Okay, that's great. Congrats again.
Your next question comes from the line of Marie Thibault from BTIG. Please go ahead.
Hi, good evening. Thanks for taking the questions and nice quarter. My first question really just has to do with seasonality and helping us think about how to model Q3. As I look at it, maybe Latin America remains weak. We think about U.S. contribution maybe coming a little later in the year. I don't know if that's the right way to think about things, but if you can help us just think about getting a little more granular with the back half of this year.
Yeah, Marie, I think, you know, in a normal seasonal year, we could see the third quarter down about 10% from the second quarter. And I think that's not a bad way to think about it. You know, we saw a good recovery, you know, probably a little faster in the first half of the year. Now we're moving more towards sort of normal trends in the business, right? So I think, you know, down 10% in the, in the third quarter is probably the right way to think about it. And then in the fourth quarter, um, Again, it's a lot dependent on the timing of the U.S. approval, but we do expect a nice step up in the fourth quarter to finish the year.
Okay, that's perfect, Raj. Thank you. And then just to get a little bit more in the weeds on distributors reordering, glad to hear that things are coming back. Are these distributors, to your understanding, are they back to full stock? Are they still adding bit by bit?
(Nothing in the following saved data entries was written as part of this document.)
-- ==== Sys2Proof/Syntax.lean ====
section
/-! DEFINITION. The commands of the part: one constructor of `Instr` for each row of
spec/opcode_table.json, with the operands the spec's text gives the event. What each does is said in
Machine/ alone. -/

namespace Sys2Proof

/-- A ring frame of eight bytes (11 Table 11-1): byte 0 is kind and flags. -/
structure Frame where
  kind : BitVec 4
  flags : BitVec 4
  id : Byte
  valueA : Word
  valueB : Word
  tag : Byte
  check : Byte
deriving DecidableEq, Repr

/-- The fields of a good frame whose kind the command itself names; the check byte follows from them. -/
structure FrameFields where
  flags : BitVec 4
  id : Byte
  valueA : Word
  valueB : Word
  tag : Byte
deriving DecidableEq, Repr

/-- The fields of a good CYCLE marker (11 Table 11-2): flags, id and tag are not examined. -/
structure MarkerFields where
  flags : BitVec 4
  id : Byte
  cycle : BitVec 32
  tag : Byte
deriving DecidableEq, Repr

/-- The fields of a good MGMT_REQ frame whose op the command names. -/
structure Request where
  flags : BitVec 4
  valueA : Word
  valueB : Word
  tag : Byte
deriving DecidableEq, Repr

/-- The fields of a good MGMT_REQ COMMAND frame whose command code the command names: value B carries the
code and the argument (11 section 11.2). -/
structure CommandRequest where
  flags : BitVec 4
  valueA : Word
  arg : Byte
  tag : Byte
deriving DecidableEq, Repr

/-- The two cascade link ports (06). -/
inductive Port where
  | up
  | down
deriving DecidableEq, Repr

/-- A link message of twelve bytes (11 Table 11-5). -/
structure LinkMsg where
  kind : Byte
  sender : Byte
  tag : Byte
  flags : Byte
  value : BitVec 24
  dur : Word
  zero : Byte
  check : Word
deriving DecidableEq, Repr

/-- The fields of a good link message whose kind the command names; the check follows from them. -/
structure LinkFields where
  sender : Byte
  tag : Byte
  flags : Byte
  value : BitVec 24
  dur : Word
  zero : Byte
deriving DecidableEq, Repr

/-- The panel inputs (08 section 8.4). -/
inductive PanelInput where
  | floodAlarm
  | maintEnable
  | trip (unit : UnitIx)
deriving DecidableEq, Repr

/-- The blocks that take the install of a completed RELOAD, each by its own rule (R165); R167 leaves
open in which order their notices reach the queue (log 17). -/
inductive InstallTaker where
  | adu
  | scu
  | sqe
  | clu
  | mgu
deriving DecidableEq, Repr

/-- The commands, in the order of the table. -/
inductive Instr where
  | powerOn
  | resetNAssert (short : Bool)
  | resetNRelease
  | startUpLoadComplete
  | cycleMarker (m : MarkerFields) (agesLate : Bool)
  | ringLoss
  | intervalBoundary
  | reRating
  | arrivalMaturity
  | supervisionWindowExpiry
  | engineEvaluation
  | actionListApply
  | curtailUp
  | commandSlotFrame (f : Frame)
  | position (f : FrameFields)
  | stage (f : FrameFields)
  | heartbeat (f : FrameFields)
  | noticeSlot (f : FrameFields)
  | excessFrame (f : Frame)
  | misrouted (f : FrameFields)
  | badCheckFrame (f : Frame)
  | untappedFrame (f : Frame)
  | frameOutsideCycle (f : Frame)
  | frameInLoad (f : Frame)
  | read (q : Request)
  | readNext (q : Request)
  | write (q : Request)
  | writeNext (q : Request)
  | setPointer (q : Request)
  | openEdit (q : Request)
  | check (q : Request)
  | abandon (q : Request)
  | capture (q : Request)
  | engineHold (q : CommandRequest)
  | engineRun (q : CommandRequest)
  | engineStep (q : CommandRequest)
  | engineRestart (q : CommandRequest)
  | store (q : CommandRequest)
  | storeComplete (readBackOk : Bool)
  | reload (q : CommandRequest)
  | reloadComplete (order : List InstallTaker)
  | lockRaise (q : CommandRequest)
  | lockLower (q : CommandRequest)
  | commissionLock (q : CommandRequest)
  | commissionLockComplete (readBackOk : Bool)
  | gateOut (q : CommandRequest)
  | gateIn (q : CommandRequest)
  | scheduleStart (q : CommandRequest)
  | floodDeclare (q : CommandRequest)
  | floodCancel (q : CommandRequest)
  | curtailRequest (q : CommandRequest)
  | panelInputChange (input : PanelInput) (level sampled : Bool)
  | beaconDue (p : Port)
  | linkTransmit (p : Port)
  | linkByteTimeout (p : Port) (gathered : Nat)
  | beacon (p : Port) (m : LinkFields)
  | taken (p : Port) (m : LinkFields)
  | release (m : LinkFields)
  | curtail (m : LinkFields)
  | wrongDirectionMessage (p : Port) (kind : Byte) (m : LinkFields)
  | silenceExpiry (p : Port)
  | takenTimeout (p : Port)
  | nakOpRequest (op : Byte) (q : Request)
  | badCheckMessage (p : Port) (m : LinkMsg)
  | miswiredMessage (p : Port) (m : LinkMsg)
deriving DecidableEq, Repr

end Sys2Proof
end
I guess I'm sort of asking, you know, did they – reorder a lot in the first half and we wouldn't expect to see as much in the second half or how to think about those trends from the reordering standpoint?
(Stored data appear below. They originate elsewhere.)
-- ==== Sys2Proof/Machine/Step.lean ====
section
/-! DEFINITION. One step of the part: the command at the front of the queue, or one local tick when none
waits (log 2). -/

namespace Sys2Proof.Machine

/-- One step. -/
def step (s : State) : Host.Outcome State Fault Refusal :=
  match s.pending with
  | [] => .next (State.tick s)
  | c :: rest => exec c { s with pending := rest }

/-- The state with the command that a word spells put at the front of its queue (none does: Decode.lean). -/
def State.withFetchWord (s : State) (nbits w : Nat) : State :=
  match decodeTableWord nbits w with
  | some c => { s with pending := c :: s.pending }
  | none => s

end Sys2Proof.Machine
end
I think it's important to understand that for distributors, it's always this balance between having the right product at the right place at the right time because you don't want to lose an account because you didn't have that. On the other hand, they're careful with their cash. But I think what we've been trying to comment today is basically that we are seeing, for instance in Asia, a very healthy reordering cadence. And that tells you what is happening in those markets and how the recovery is going. I think Latin America is different. Latin America is having a lot of challenges in terms of the political cycle and what have you, Brazil especially. But I think it's good to see that our distributors feel the confidence to begin adding to those inventories again.
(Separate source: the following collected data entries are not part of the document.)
/-- R159 to R161, R163 to R165: LOCK_RAISE raises the level by one and holds it at FULL; LOCK_LOWER, with MAINT_ENABLE
active and no commission flag, takes LIMITS to OPEN and leaves OPEN. STORE, RELOAD and COMMISSION_LOCK start their
operations; a STORE marks the image as being rewritten, its words, level and flag copy kept (log 14, the model's
choice); COMMISSION_LOCK sets both flags and holds the level at LIMITS or above, or does nothing when set. -/
def Obligations.LockAndStoreCommands : Prop :=
  ∀ (s : Machine.State) (q : CommandRequest),
    (AtManagement s → s.mgu.op = none → exec (.lockRaise q) s = .next (tookFrame
      { s with mgu := { s.mgu with lock := if s.mgu.lock = .open then .limits else .full } } (commandReply 6 q))) ∧
    (Accepts s → s.mgu.commission = false → State.inputActive s .maintEnable = true →
      exec (.lockLower q) s = .next (tookFrame
        { s with mgu := { s.mgu with lock := .open } } (commandReply 7 q))) ∧
    (Accepts s → exec (.store q) s = .next (tookFrame { s with
      tst := { s.tst with image := { s.tst.image with good := false } }, mgu := { s.mgu with op := some .store } }
      (commandReply 4 q))) ∧
    (Accepts s → exec (.reload q) s = .next (tookFrame
      { s with mgu := { s.mgu with op := some .reload } } (commandReply 5 q))) ∧
    (Accepts s → s.mgu.commission = false → exec (.commissionLock q) s = .next (tookFrame { s with
      tst := { s.tst with storedFlag := true },
      mgu := { s.mgu with commission := true, op := some .commissionLock, lock := .limits } } (commandReply 8 q))) ∧
    (Accepts s → s.mgu.commission = true →
      exec (.commissionLock q) s = .next (tookFrame s (commandReply 8 q)))

/-- R28, R29, R32, R39, R41, R80: GATE_OUT blocks a gate where it stands, a gate in ACQUIRE joining the tally with its
recorded flow; GATE_IN takes OUT away, and with no cause left sends the gate to ACQUIRE and its flow out of the tally.
-/
def Obligations.GateOutAndIn : Prop :=
  ∀ (s : Machine.State) (q : CommandRequest) (g : GateIx) (r : Gate), AtManagement s → s.mgu.lock ≠ .full →
    q.arg.toNat = g.val → r = State.gate s g →
    (r.state = .vacant → exec (.gateOut q) s = .next (tookFrame s (commandReply 9 q))) ∧
    (r.state = .blocked → exec (.gateOut q) s = .next (tookFrame
      (State.setGate s g { r with causeOut := true }) (commandReply 9 q))) ∧
    (r.state ≠ .vacant → r.state ≠ .blocked → exec (.gateOut q) s = .next (tookFrame
      (State.notify (State.setGate
        (if r.state = .acquire then State.setTally s (s.adu.tally + r.flow) else s) g
        { r with state := .blocked, causeOut := true, devCount := 0, deviating := false,
                 owner := if r.state = .stale ∧ r.owner = .loss then .dispatch else r.owner })
        (.gateState g .blocked)) (commandReply 9 q))) ∧
    (r.state = .blocked → r.causeOut = true → r.causeFault = false →
      exec (.gateIn q) s = .next (tookFrame
        (State.notify (State.setGate (State.setTally s (s.adu.tally - r.flow)) g
          { r with state := .acquire, causeOut := false, admitted := 0, flow := 0, lastDir := .none,
                   devCount := 0, deviating := false }) (.gateState g .acquire)) (commandReply 10 q))) ∧
    (r.state = .blocked → r.causeOut = true → r.causeFault = true →
      exec (.gateIn q) s = .next (tookFrame (State.setGate s g { r with causeOut := false }) (commandReply 10 q))) ∧
    (r.state ≠ .blocked ∨ r.causeOut = false → exec (.gateIn q) s = .next (tookFrame s (commandReply 10 q)))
All right. That's very helpful. Thanks so much and good luck with things.
And that does conclude the question and answer session. I would like to turn the floor back over to Juan Jose Quiroz for closing remarks.
Thank you for joining us on today's call. We look forward to providing our next quarterly update in November, and we wish everyone continued good health and happiness.
This concludes today's conference call. Thank you for your participation. You may now disconnect.